Since 2014, the event format has changed with the motto Back to the roots. It is a great family event again where one can enjoy everything ranging from Swiss sausages to raclette, Swiss wine, bands, a DJ and kids' corner. Since 2014, the event has been organized by the Swiss Society of New York, the Swiss Benevolent Society of New York and the Consulate General of Switzerland in New York.

Celebrations are also held in Washington, District of Columbia by the Swiss Club of Washington, D.C., on the Swiss Embassy grounds, in Monterey County, California at the Swiss Rifle Club, at the Newark Swiss Park in the San Francisco Bay Area and in the Los Angeles suburb of Whittier in Swiss Park. The Swiss Park celebration features Swiss cultural events and games, including a crossbow competition.

In Britain it is also Yorkshire Day, celebrating the county of Yorkshire. Bettys and Taylors of Harrogate, founded in 1919 by a Swiss baker, celebrate both of these days in its 6 cafe-tearooms across Yorkshire. For the National celebration, Swiss societies across the UK celebrate typically two Saturdays before the actual 1 August date to allow an opportunity for Swiss families based in the UK to attend prior to the long August summer break. In London Swiss National Day is held in Richmond, organised by the Swiss National Day London Committee, an independent group of volunteers, with the support of the Swiss Embassy London and Swiss clubs New Helvetic Society and Unione Ticinese.

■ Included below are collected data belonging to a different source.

-- ==== Sys2Proof/Machine/CmdLinks.lean ====
section
/-! DEFINITION. The commands of links and channel ends (file 12). -/

namespace Sys2Proof.Machine

/-- LINK_TRAINING (R329). -/
def execLinkTraining (l : LinkId) (s : State) : Host.Outcome State Fault Refusal :=
  after (doTraining l false) s

/-- LINK_TRAINING_OVERRUN (R329). -/
def execLinkTrainingOverrun (l : LinkId) (s : State) : Host.Outcome State Fault Refusal :=
  after (trainingOverrun l) s

/-- LINK_TRAINING_DONE (R329). -/
def execLinkTrainingDone (l : LinkId) (result : TrainResult) (s : State) : Host.Outcome State Fault Refusal :=
  after (doTrainingDone l result) s

/-- LINK_TRAINING_RETRY (R329). -/
def execLinkTrainingRetry (l : LinkId) (s : State) : Host.Outcome State Fault Refusal :=
  after (doTraining l true) s

/-- DATA_FRAME_RECEIVED (R338). -/
def execDataFrameReceived (l : LinkId) (words : List DWord) (bad : List Nat) (s : State) : Host.Outcome State Fault Refusal :=
  after (do wakeFabric; doDataFrame l (words.map (·.toNat)) bad) s

/-- LINK_FRAME_RECEIVED (R335). -/
def execLinkFrameReceived (l : LinkId) (words : List DWord) (bad : List Nat) (s : State) : Host.Outcome State Fault Refusal :=
  after (do wakeFabric; doLinkFrame chanFail l (words.map (·.toNat)) bad) s

/-- LINK_FRAME_DUE (R336). -/
def execLinkFrameDue (l : LinkId) (s : State) : Host.Outcome State Fault Refusal :=
  after (doLinkFrameDue l) s

/-- REPLAY_TIMER (R337). -/
def execReplayTimer (l : LinkId) (s : State) : Host.Outcome State Fault Refusal :=
  after (doReplayTimer chanFail l) s

/-- LANE_ERROR_WINDOW (R340). -/
def execLaneErrorWindow (l : LinkId) (lane : LaneId) (s : State) : Host.Outcome State Fault Refusal :=
  after (laneDown chanFail l lane) s

/-- LANE_SIGNAL_LOSS (R340). -/
def execLaneSignalLoss (l : LinkId) (lane : LaneId) (s : State) : Host.Outcome State Fault Refusal :=
  after (laneDown chanFail l lane) s

/-- LANE_READMIT_TIMER (R342). -/
def execLaneReadmitTimer (l : LinkId) (lane : LaneId) (s : State) : Host.Outcome State Fault Refusal :=
  after (do laneReadmit l lane (procRuns (← look) procLNK)) s

/-- HELLO (R351). -/
def execHello (handle : Word) (msg : List Byte) (s : State) : Host.Outcome State Fault Refusal :=
  after (doHello handle.toNat msg) s

/-- HELLO_ACK (R351). -/
def execHelloAck (handle : Word) (msg : List Byte) (s : State) : Host.Outcome State Fault Refusal :=
  after (doHelloAck handle.toNat msg) s

/-- CHANNEL_STATUS (R352). -/
def execChannelStatus (handle : Word) (msg : List Byte) (s : State) : Host.Outcome State Fault Refusal :=
  after (doChanStatus handle.toNat msg) s

/-- BYE (R351). -/
def execBye (handle : Word) (msg : List Byte) (s : State) : Host.Outcome State Fault Refusal :=
  after (doBye handle.toNat msg) s

/-- BYE_ABORT (R351). -/
def execByeAbort (handle : Word) (msg : List Byte) (s : State) : Host.Outcome State Fault Refusal :=
  after (doByeAbort handle.toNat msg) s

/-- HELLO_REPEAT_TIMER (R351). -/
def execHelloRepeatTimer (i : ChanIdx) (s : State) : Host.Outcome State Fault Refusal :=
  after (doHelloRepeat i) s

/-- CHANNEL_TIMEOUT (R352). -/
def execChannelTimeout (i : ChanIdx) (s : State) : Host.Outcome State Fault Refusal :=
  after (doChanTimeout i) s

/-- CLOSING_TIMEOUT (R351). -/
def execClosingTimeout (i : ChanIdx) (s : State) : Host.Outcome State Fault Refusal :=
  after (doClosingTimeout i) s

/-- STATUS_SEND_TIMER (R352). -/
def execStatusSendTimer (i : ChanIdx) (s : State) : Host.Outcome State Fault Refusal :=
  after (doStatusTimer i) s

/-- CHANNEL_MESSAGE_ARRIVAL (R352). -/
def execChannelMessageArrival (handle : Word) (bytes : List Byte) (tail : Bool) (s : State) : Host.Outcome State Fault Refusal :=
  after (doArrival handle.toNat bytes tail) s

/-- RMA_READ_REQUEST (R318). -/
def execRmaReadRequest (handle : Word) (msg : List Byte) (s : State) : Host.Outcome State Fault Refusal :=
  after (doRmaRead handle.toNat msg) s

/-- RMA_READ_RESPONSE (R357). -/
def execRmaReadResponse (handle : Word) (msg : List Byte) (s : State) : Host.Outcome State Fault Refusal :=
  after (doRmaResponse handle.toNat msg) s

/-- RMA_WRITE (R357). -/
def execRmaWrite (handle : Word) (msg : List Byte) (s : State) : Host.Outcome State Fault Refusal :=
  after (doRmaWrite handle.toNat msg) s

/-- RMA_ERROR (R318). -/
def execRmaError (handle : Word) (msg : List Byte) (s : State) : Host.Outcome State Fault Refusal :=
  after (doRmaError handle.toNat msg) s

/-- NAK_REPEAT_TIMER (R338). -/
def execNakRepeatTimer (l : LinkId) (s : State) : Host.Outcome State Fault Refusal :=
  after (doNakRepeat l) s

end Sys2Proof.Machine
end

Mont Sutton Quebec hosts one of the largest Swiss National Day celebrations outside Switzerland. Each year, it features one canton, with food and products from that canton.

In Uruguay, particularly in the town of Nueva Helvecia, which was founded in the 1860s by a group composed largely of Swiss immigrants, the Fiestas Suizas are held annually during the month of August, beginning on the eve of 1 August, Switzerland’s National Day. The celebrations include bonfires, exhibitions of traditional dances, block parties featuring Swiss cuisine, and musical events. On several occasions, the President of the Republic has attended the festivities as a guest.